Is serverless ready to use for ML? – The Cloud Report | News, articles, interviews and tests

I work almost entirely with serverless applications, and one of the most common questions that comes up is what applications serverless is good for, and what it is less well suited to. Classically, when asking ‘what can’t serverless do?,’ a ready answer was ‘machine learning’ since the immediate constraints on serverless compute seemed to preclude ML. However, shifts in thinking and in the available tool set for AWS Lambda have meant that some ML tasks now make more sense for serverless.

To clarify, this piece will focus on AWS and its serverless compute offering AWS Lambda. The reality of the serverless landscape is that AWS is dominant in market share and the maturity of its product offering. It is also the area of my expertise; and the suitability of serverless for ML is dependent on specific product offerings from AWS.

Why ML on Lambdas sounded like a bad idea

Several key issues limited Lambdas usefulness:

Limited code package size: There is a hard limit of 50MB for compressed deployment package with AWS Lambda and an uncompressed AWS Lambda hard limit of 250MB. This kept projects which relied on massive third-party libraries from deploying at all.

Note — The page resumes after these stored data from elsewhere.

/-! ### Vector operations (06 R153 to R180) -/

/-- Integer operations, selection and copies (06 R160, R161, R179), latency 2: sums, differences, products, absolute
values and negations are fitted to the element; a shift by the width or more gives 0, or copies of the sign. -/
def Obligations.VectorIntegerResults : Prop :=
  ∀ (s : State) (d a b : BitVec 5) (kc et : BitVec 3) (qd qa : Bool) (imm : BitVec 15),
    let m : Int := (2 ^ widthOf et : Nat)
    let y := fun j => elemInt et (src2 s b j)
    let yb := fun j => elemBits et (src2 s b j)
    let gives := fun (i : Instr) (q : Bool) (v : Nat → Lane → Lane) =>
      LaneWise i s d a qd q (etBytes et) (etBytes et) 2 fun j x g => (v j x, g)
    let ints := fun (i : Instr) (v : Int → Int → Lane) => gives i qa fun j x => v (elemInt et x) (y j)
    let bits := fun (i : Instr) (v : Nat → Nat → Nat) => gives i qa fun j x => laneOf et (v (elemBits et x) (yb j))
    ints (.vadd d a b et qd qa) (fun x y => fitInt et s.cur.sat (x + y)) ∧
    ints (.vsub d a b et qd qa) (fun x y => fitInt et s.cur.sat (x - y)) ∧
    ints (.vmul d a b et qd qa) (fun x y => fitInt et s.cur.sat (x * y)) ∧
    ints (.vmulh d a b et qd qa) (fun x y => laneOf et (x * y / m % m).toNat) ∧
    ints (.vmin d a b et qd qa) (fun x y => laneOf et ((if x ≤ y then x else y) % m).toNat) ∧
    ints (.vmax d a b et qd qa) (fun x y => laneOf et ((if x ≤ y then y else x) % m).toNat) ∧
    bits (.vand d a b et qd qa) (fun x y => x &&& y) ∧ bits (.vor d a b et qd qa) (fun x y => x ||| y) ∧
    bits (.vxor d a b et qd qa) (fun x y => x ^^^ y) ∧
    gives (.vnot d a et qd qa) qa (fun _ x => laneOf et (2 ^ widthOf et - 1 - elemBits et x)) ∧
    bits (.vshl d a b et qd qa) (fun x c => if widthOf et ≤ c then 0 else x * 2 ^ c % 2 ^ widthOf et) ∧
    bits (.vshr d a b et qd qa) (fun x c => if widthOf et ≤ c then 0 else x / 2 ^ c) ∧
    bits (.vsra d a b et qd qa) (fun x c =>
      let v : Int := if 2 ^ (widthOf et - 1) ≤ x then (x : Int) - m else x
      ((if widthOf et ≤ c then (if v < 0 then -1 else 0) else v / (2 ^ c : Nat)) % m).toNat) ∧
    gives (.vabs d a et qd qa) qa (fun _ x => fitInt et s.cur.sat (if elemInt et x < 0 then -(elemInt et x) else elemInt et x)) ∧
    gives (.vneg d a et qd qa) qa (fun _ x => fitInt et s.cur.sat (0 - elemInt et x)) ∧
    gives (.vsel d a b kc et qd qa) qa (fun j x => laneOf et (if (s.kreg kc).getLsbD j then elemBits et x else yb j)) ∧
    gives (.vmov d a et qd qa) qa (fun _ x => laneOf et (elemBits et x)) ∧
    gives (.vmovi d imm et qd) false (fun _ _ => movImm et imm) ∧
    gives (.vmovs d a et qd) false (fun _ _ => laneOf et ((s.me.gs a).toNat % 2 ^ widthOf et))

/-- Compares (06 R161, R163): each sets the bits of active lanes of a mask; with a NaN only ne holds. -/
def Obligations.VectorCompares : Prop :=
  ∀ (s : State) (kd : BitVec 3) (a b : BitVec 5) (et : BitVec 3) (qa : Bool),
    let ints := fun (i : Instr) (r : Int → Int → Bool) =>
      MaskWise i s kd a qa (etBytes et) fun j x => r (elemInt et x) (elemInt et (src2 s b j))
    let nums := fun (i : Instr) (unordered : Bool) (r : Int → Bool) =>
      MaskWise i s kd a qa (etBytes et) fun j x =>
        let v := elemNum et s.cur.ftz x
        let w := elemNum et s.cur.ftz (src2 s b j)
        if v = .nan ∨ w = .nan then unordered else r (v.cmp w)
    ints (.vcmpEq kd a b et qa) (fun x y => decide (x = y)) ∧ ints (.vcmpNe kd a b et qa) (fun x y => !decide (x = y)) ∧
    ints (.vcmpLt kd a b et qa) (fun x y => decide (x < y)) ∧ ints (.vcmpLe kd a b et qa) (fun x y => decide (x ≤ y)) ∧
    ints (.vcmpGt kd a b et qa) (fun x y => decide (y < x)) ∧ ints (.vcmpGe kd a b et qa) (fun x y => decide (y ≤ x)) ∧
    nums (.vfcmpEq kd a b et qa) false (fun c => decide (c = 0)) ∧ nums (.vfcmpNe kd a b et qa) true (fun c => !decide (c = 0)) ∧
    nums (.vfcmpLt kd a b et qa) false (fun c => decide (c < 0)) ∧ nums (.vfcmpLe kd a b et qa) false (fun c => decide (c ≤ 0)) ∧
    nums (.vfcmpGt kd a b et qa) false (fun c => decide (0 < c)) ∧ nums (.vfcmpGe kd a b et qa) false (fun c => decide (0 ≤ c))

/-- Floating-point operations, special functions, scaling and conversions (06 R162 to R169): the exact value is
written once in the element's format, stochastic rounding drawing in ascending lanes. -/
def Obligations.VectorFloatResults : Prop :=
  ∀ (s : State) (d a b c code : BitVec 5) (et : BitVec 3) (qd qa : Bool),
    let md := s.cur.mode
    let r := s.cur.rnd
    let num := elemNum et s.cur.ftz
    let y := fun j => num (src2 s b j)
    let z := fun j => num (src2 s c j)
    let wide := fun (i : Instr) (db sb lat : Nat) (f : Nat → Lane → Word → Lane × Word) => LaneWise i s d a qd qa db sb lat f
    let gives := fun (i : Instr) (lat : Nat) (f : Nat → Exact → Exact) =>
      wide i (etBytes et) (etBytes et) lat fun j x g =>
        let w := (fpOf et).write md (f j (num x)) g
        (laneOf et w.1, w.2)
    let special := fun (i : Instr) (f : Fp → Mode → Exact → Word → Nat × Word) =>
      wide i (etBytes et) (etBytes et) 8 fun _ x g => (laneOf et (f (fpOf et) md (num x) g).1, (f (fpOf et) md (num x) g).2)
    gives (.vfadd d a b et qd qa) 4 (fun j x => x.add r (y j)) ∧ gives (.vfsub d a b et qd qa) 4 (fun j x => x.add r (y j).neg) ∧
    gives (.vfmul d a b et qd qa) 4 (fun j x => x.mul (y j)) ∧
    gives (.vfma d a b c et qd qa) 4 (fun j x => (x.mul (y j)).add r (z j)) ∧
    gives (.vfms d a b c et qd qa) 4 (fun j x => (x.mul (y j)).add r (z j).neg) ∧
    gives (.vfnma d a b c et qd qa) 4 (fun j x => (z j).add r (x.mul (y j)).neg) ∧
    gives (.vfmin d a b et qd qa) 2 (fun j x => if x = .nan then y j else if y j = .nan then x else
      if x.below (y j) then x else y j) ∧
    gives (.vfmax d a b et qd qa) 2 (fun j x => if x = .nan then y j else if y j = .nan then x else
      if (y j).below x then x else y j) ∧
    gives (.vfabs d a et qd qa) 2 (fun _ x => if x.sign then x.neg else x) ∧ gives (.vfneg d a et qd qa) 2 (fun _ x => x.neg) ∧
    gives (.vscale d a b et qd qa) 3 (fun j x => x.scale ((src2 s b j).toNat % 256)) ∧
    special (.vfrcp d a et qd qa) spRcp ∧ special (.vfrsq d a et qd qa) spRsq ∧ special (.vfexp2 d a et qd qa) spExp2 ∧
    special (.vflog2 d a et qd qa) spLog2 ∧ special (.vftanh d a et qd qa) spTanh ∧ special (.vfsigm d a et qd qa) spSigm ∧
    wide (.vcvt d a code et qd qa) (codeBytes code.toNat) (etBytes et) 3
      (fun _ x g => convertTo code.toNat md (readEt et s.cur.ftz x) g) ∧
    wide (.vcvtTwq d a b code qd qa) 2 1 3 (fun j x g => twqLane md code.toNat x.toNat (src2 s b j).toInt g) ∧
    wide (.vcvtm d a code et qd qa) (etBytes et) (codeBytes code.toNat) 3
      (fun _ x g => writeEt et md (readMatrix code.toNat s.cur.ftz x.toNat) g)

/-- Moves, blocks, reductions, scans, masks and random values (06 R94, R170 to R180) give their results at their
latency and change nothing else. Readings of the model's own: kset takes a subnormal for nonzero whatever FTZ is (log entry
110); a reduction's sole active lane and the first of a scan pass with a canonical NaN, unrounded and unflushed (log entry
35); vbfpo draws no random value for a lane past the format's range (log entry 112); vbfpi rounds a special lane by
Write's SAT rows (log entry 132). -/
def Obligations.VectorMovesAndReductions : Prop :=
  ∀ (s : State) (d a b op : BitVec 5) (kd ka kb gs et : BitVec 3) (n : BitVec 4) (c : BitVec 5),
    let lane := fun j => src2 s a j
    let f := fpOf et
    let isF := et.toNat ≤ 2
    let pick := fun {α : Type} (v : Nat → α) => (seqFrom 0 16).map fun j => if s.me.active s.cur.group s.cur.msel j then some (v j) else none
    let reduced := fun (i : Instr) (kind : Nat) =>
      (s.act = [] → Completes i s fun t => t = s) ∧
      (s.act ≠ [] → ∃ v : Lane, ∃ g : Word, DrawsLanes i s d 4 (s.act.map fun j => (j, v), g) ∧
        (isF → ∃ x, reduceTree (fpNode f s.cur.mode kind) (pick fun j => elemBits et (lane j)) s.rng = (.some x, g) ∧
          v = laneOf et (canonNan f x)) ∧
        (¬ isF → g = s.rng ∧ ∃ x, (reduceTree (intNode kind) (pick fun j => elemInt et (lane j)) s.rng).1 = .some x ∧
          v = fitInt et s.cur.sat x))
    Completes .vnop s (fun t => t = s) ∧
    MovesLanes (.vshuf d a b et) s d 4 (fun j => lane ((src2 s b j).toNat % 16)) ∧
    MovesLanes (.vrot d a n et) s d 4 (fun j => lane ((j + n.toNat) % 16)) ∧
    MovesLanes (.vbcast d a n et) s d 4 (fun _ => lane n.toNat) ∧
    MovesLanes (.vxg d a gs et) s d 3 (fun j => s.me.gv gs.toNat (s.vreg a) j) ∧
    MovesLanes (.vxgb d a gs n et) s d 3 (fun _ => s.me.gv gs.toNat (s.vreg a) n.toNat) ∧
    MovesLanes (.kpopc d ka) s d 2 (fun _ => BitVec.ofNat 32 ((seqFrom 0 16).countP (s.kreg ka).getLsbD)) ∧
    MovesLanes (.vrandGet d) s d 2 (fun j => if j = 0 then s.rng.setWidth 32 else if j = 1 then s.rng.extractLsb' 32 32 else 0) ∧
    Gives (.vcompress d a et) s .lanes
      (.lanes ((seqFrom 0 16).map fun j => (vkey s.cur.group ((d.toNat + s.cur.rbase.toNat) % 32) j, laneAt (s.act.map lane) j))) 4 ∧
    reduced (.vredadd d a et) 0 ∧ reduced (.vredmax d a et) 1 ∧ reduced (.vredmin d a et) 2 ∧
    (isF → DrawsLanes (.vscan d a op et) s d 4
      (let r := scanLanes (fpNode f s.cur.mode op.toNat) none (s.act.map fun j => (j, elemBits et (lane j))) s.rng
       (r.1.map fun x => (x.1, laneOf et (canonNan f x.2)), r.2))) ∧
    (¬ isF → DrawsLanes (.vscan d a op et) s d 4
      (let r := scanLanes (intNode op.toNat) none (s.act.map fun j => (j, elemInt et (lane j))) s.rng
       (r.1.map fun x => (x.1, fitInt et s.cur.sat x.2), r.2))) ∧
    DrawsLanes (.vbfpi d a et) s d 3 (drawLanes (fun j g =>
      let w := f.write s.cur.mode (blockLane (s.vsrc a) j) g
      (laneOf et w.1, w.2)) s.act s.rng) ∧
    (let vs := (s.vsrc a).map (elemNum et s.cur.ftz)
     let r := bfpForm true s.cur.rnd vs (blockTop vs) s.rng
     DrawsLanes (.vbfpo d a et) s d 3 (s.act.map fun j => (j, if j < 9 then laneWord r.1.bytes j else 0), r.2)) ∧
    DrawsLanes (.vrand d et) s d 2 (drawLanes (fun _ g => drawRand et g) s.act s.rng) ∧
    (Completes (.vrandSeed a) s fun t => t.me.rndOf s.cur.group = lane 1 ++ lane 0 ∧ OnlyMe s t ∧
      (∀ g, g ≠ s.cur.group → t.me.rndOf g = s.me.rndOf g) ∧ { t.me with rnd := s.me.rnd } = s.me) ∧
    GivesMask (.kand kd ka kb et) s kd (s.kreg ka &&& s.kreg kb) ∧ GivesMask (.kor kd ka kb et) s kd (s.kreg ka ||| s.kreg kb) ∧
    GivesMask (.kxor kd ka kb et) s kd (s.kreg ka ^^^ s.kreg kb) ∧ GivesMask (.knot kd ka et) s kd (~~~(s.kreg ka)) ∧
    GivesMask (.ksetN kd c et) s kd (BitVec.ofNat 16 (2 ^ c.toNat - 1)) ∧
    GivesMask (.kset kd a et) s kd (maskOf ((seqFrom 0 16).map fun j =>
      (j, if et.toNat ≤ 2 then !(elemNum et false (lane j)).isZero else elemBits et (lane j) != 0)))

/-! ### The M slot (08 R207 to R223; 07 R189 to R191) -/

/-- mcall, mspill, mfill, mtrue, mfence and mqry (08 R207 to R211, R216, R220 to R223): the operation is captured into
the operand queue with the number NI + 1, MPC advances, and nothing else changes; mqry takes no number and its
value lands at vc n + 40. R207 (e) has a call step group 0's random source under RND 5; that the other operations do so
too is the model's reading (DEDUCED, log entry 46). -/
def Obligations.TileOperationsAreQueued : Prop :=
  ∀ (s : State) (idx : BitVec 10) (mask : BitVec 4) (d : BitVec 5) (sel : BitVec 2) (clr : Bool),
    let base := (s.me.gmp 0).toNat
    MayRace s →
    ((s.me.gmp 5).setWidth 2 ≠ (3 : BitVec 2) → (s.tile s.cur.core).wdrn = false → Numbers (.mcall idx) s (.mcall idx.toNat)) ∧
    ((s.me.gmp 5).setWidth 2 = (3 : BitVec 2) → (s.tile s.cur.core).wdrn = false → FirstTime s →
      Completes (.mcall idx) s fun t => Queued s t (.mcall idx.toNat) ∧ Advances s t ∧ t.me.ni = s.me.ni + 1 ∧ Marks s t ∧
        OnlyMyTile s t ∧
        { t.me with mpc := s.me.mpc, rnd := s.me.rnd, ni := s.me.ni, irrevNew := s.me.irrevNew } = s.me) ∧
    (base % 4096 = 0 → Numbers (.mspill mask) s (.mspill mask.toNat) ∧ Numbers (.mfill mask) s (.mfill mask.toNat)) ∧
    ((s.tile s.cur.core).wdrn = false → Numbers .mtrue s .mtrue) ∧ Numbers .mfence s .mfence ∧
    Completes (.mqry d sel clr) s fun t =>
      t.tile s.cur.core = { s.tile s.cur.core with queue := (s.tile s.cur.core).queue ++ [{ num := 0, kind := .query s.tick sel.toNat clr }] } ∧
      Gains s t { inFlight s (.s d.toNat) (.query sel.toNat clr s.tick) 40 40 with late := true, row := 3 } ∧
      Advances s t ∧ OnlyMyTile s t ∧ { t.me with mpc := s.me.mpc, rnd := s.me.rnd, pend := s.me.pend } = s.me

/-- Key races in the M slot (07 R189 to R191; 08 R219), trim words as committed: the lines stand in order of their key
codes, lower lines first among equals; all 128 lanes of v[d] land at vc n + 40, held there until the M-die returns them
(01 R19), and MPC advances; a bundle's P slot has no effect. That a race goes on beside a truing or ballast run that holds
its array is the model's choice (DESIGN CHOICE, log entry 123). -/
def Obligations.KeyRaces : Prop :=
  (∀ (keys : List Nat) (ty : Nat) (desc : Bool),
    let code := fun i => keyCode (keys.getD i 0) ty desc
    (raceOrder keys ty desc).Perm (List.range keys.length) ∧
    (raceOrder keys ty desc).Pairwise fun i j => code i < code j ∨ (code i = code j ∧ i < j)) ∧
  ∀ (s : State) (d a : BitVec 5) (ty : BitVec 4) (nm1 km1 : BitVec 7),
    MayRace s → (s.tile s.cur.core).wdrn = false → (s.tile s.cur.core).off = [] → (s.tile s.cur.core).moved = [] →
    let n := nm1.toNat + 1
    let keys := (seqFrom 0 n).map fun i => (s.me.gv (i / 16) a.toNat (i % 16)).toNat % 2 ^ keyWidth ty.toNat
    let up := raceOrder keys ty.toNat false
    let down := raceOrder keys ty.toNat true
    let gives := fun (i : Instr) (v : Nat → Nat) =>
      Completes i s fun t =>
        Gains s t { inFlight s .lanes (.lanes ((seqFrom 0 128).map fun l =>
          (vkey (l / 16) d.toNat (l % 16), BitVec.ofNat 32 (v l)))) 40 40 with late := true, row := 3 } ∧
        t.me.mpc = s.me.mpc + 1 ∧ (∀ q, q ≠ s.cur.core → t.core q = s.core q) ∧ (∀ b, t.byte b = s.byte b) ∧
        (∀ q, t.tile q = s.tile q) ∧ { t with cores := s.cores, pow := s.pow, tiles := s.tiles } = s ∧
        { t.me with mpc := s.me.mpc, pend := s.me.pend } = s.me
    let first := fun (o : List Nat) (l : Nat) =>
      if l % 16 = 0 then o.headD 0 else if l % 16 = 1 then keys.getD (o.headD 0) 0 else 0
    gives (.mrmin d a ty nm1) (first up) ∧ gives (.mrmax d a ty nm1) (first down) ∧
    gives (.mrank d a ty nm1) (fun l => if l < n then indexIn up l else 0xFFFFFFFF) ∧
    (km1.toNat ≤ nm1.toNat →
      gives (.mtopk d a ty nm1 km1) (fun l => if l < km1.toNat + 1 then down.getD l 0 else 0xFFFFFFFF))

Maximum run time: Pre 2018, the maximum time a Lambda function could run was 5 minutes. This limitation, like the others on this list, makes a ton of sense if you are using Lambdas to handle web requests. If the end user has been waiting 4 and a half minutes for a response, it’s likely they’ve given up in frustration, and since Lambdas are billed by how long they run, a task that unexpectedly runs for hours becomes quite expensive!For engineers trying to build a model, this runtime limitation was comically low, and even its current limit of 15 minutes is hard to work with.
Payload Limits: The incoming data (payload) to a Lambda is 6MB, meaning that it is not that easy to pass large in-process files between lambdas. So, passing around a file in process is not a viable way to work around the run time limit.

AWS has now since addressed these problems:

The three concerns above have been addressed by recent changes to AWS Lambda

Limited package size? Try Layers.

Lambda Layers allow you to distribute extra modules or even a wrapper for your current functions as part of a ‘layer’ that does not count to your lambdas package size. Your deployment can remain a slim package that is easy to upload and manage but can still bring in big libraries.
Limited run time? Use Lambda with ML-specific products
- While the maximum run time on Lambdas was increased to 15 minutes, you still may need hours while building models. Rather than tricking AWS into letting your Lambda run for a week, AWS’s ML-specific tools like Sagemaker can be used with Lambdas as the routing/executive layer. Lambda can direct text input to AWS Comprehend for building a language model.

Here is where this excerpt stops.